Oniichthys Temporal range: Cenomanian PreꞒ Ꞓ O S D C P T J K Pg N

Scientific classification
- Kingdom: Animalia
- Phylum: Chordata
- Class: Actinopterygii
- Clade: Ginglymodi
- Order: Lepisosteiformes
- Family: Lepisosteidae
- Tribe: Lepisosteini
- Genus: †Oniichthys Cavin & Brito, 2001
- Species: †O. falipoui
- Binomial name: †Oniichthys falipoui Cavin & Brito, 2001
- Synonyms: Atractosteus falipoui (Cavin & Brito, 2001);

= Oniichthys =

- Authority: Cavin & Brito, 2001
- Synonyms: Atractosteus falipoui (Cavin & Brito, 2001)
- Parent authority: Cavin & Brito, 2001

Fossil genus of fishes

Oniichthys is an extinct genus of gar in the family Lepisosteidae. It contains a single species, O. falipoui, known from the Late Cretaceous (Cenomanian) of Morocco.
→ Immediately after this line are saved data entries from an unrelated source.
-- ==== Sys2Proof/Laws/Whisk.lean ====
section
/-! SUPPORT. What presenting a Whisk op does where nothing holds it back. -/

namespace Sys2Proof.Laws

open Sys2Proof Sys2Proof.Machine

/-- An element-wise op that nothing holds back walks to its end. -/
theorem whiskIssue_free (s : State) (id : Nat) (w : Cluster) (op : WOp) (hk : ∀ m r, op.kind ≠ .red m r) (h : whiskFree s id w op) :
    applyRes id w.val op.ext (whiskIssue s w.val (ctxAt s id w) (workAt s id w) op) = whiskRan s id w op := by
  obtain ⟨h1, h2, h3, h4⟩ := h
  simp only [whiskWalk] at h4
  simp only [whiskIssue, h1, h2, h3, whiskRun, Bool.false_eq_true, if_false]
  cases hkind : op.kind <;> first
    | exact absurd hkind (hk _ _)
    | (simp only [h4]; rfl)

/-- A source element that can be read. -/
theorem readSrc_fine (c : Context) (cl : Nat) (k : Worker) (op : WOp) (v : View) (i o : Nat) (h : srcFine c cl k op v i o) :
    readSrc c cl k op v i o = .ok (readElem c cl k v i) := by
  rcases h with h | ⟨h1, h2⟩
  · simp [readSrc, h, readElem]
  · simp [readSrc, h1, h2, readElem]

/-- A destination element that can be written. -/
theorem checkDest_open (c : Context) (k : Worker) (p : Place) : checkDest c k p = .ok () ↔ destOpen c k p := by
  unfold checkDest destOpen
  cases placeDead c p <;> cases writeBad c k p <;> cases placeProtected c p <;> simp

/-- The terms of a reduction whose unmasked elements can all be read. -/
theorem redTerms_ok (c : Context) (cl : Nat) (k : Worker) (op : WOp) (is : List Nat)
    (h : ∀ i ∈ is, whiskMasked k op i = false → srcFine c cl k op op.a i 0) :
    redTerms c cl k op is = .ok ((is.filter (fun i => !whiskMasked k op i)).map (readElem c cl k op.a)) := by
  induction is with
  | nil => rfl
  | cons i is ih =>
    have ih := ih (fun j hj => h j (by simp [hj]))
    by_cases hm : whiskMasked k op i = true
    · simp [redTerms, hm, ih]
    · have hm' : whiskMasked k op i = false := by simpa using hm
      simp [redTerms, hm', readSrc_fine c cl k op op.a i 0 (h i (by simp) hm'), ih]

end Sys2Proof.Laws
end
It is known from a few very well-preserved, near-complete specimens from the Kem Kem Formation, where it coexisted with the famous Spinosaurus. It closely resembles the modern genus Atractosteus, and is generally placed as its sister genus, a sister to Atractosteus and Lepisosteus, or even as a species within Atractosteus as per Grande (2010), although this latter view has been disputed based on differences in skull morphology.

The genus name references the Ooni, divine Yoruba kings, while the specific epithet honors Christian Falipou, who loaned one of the type specimens.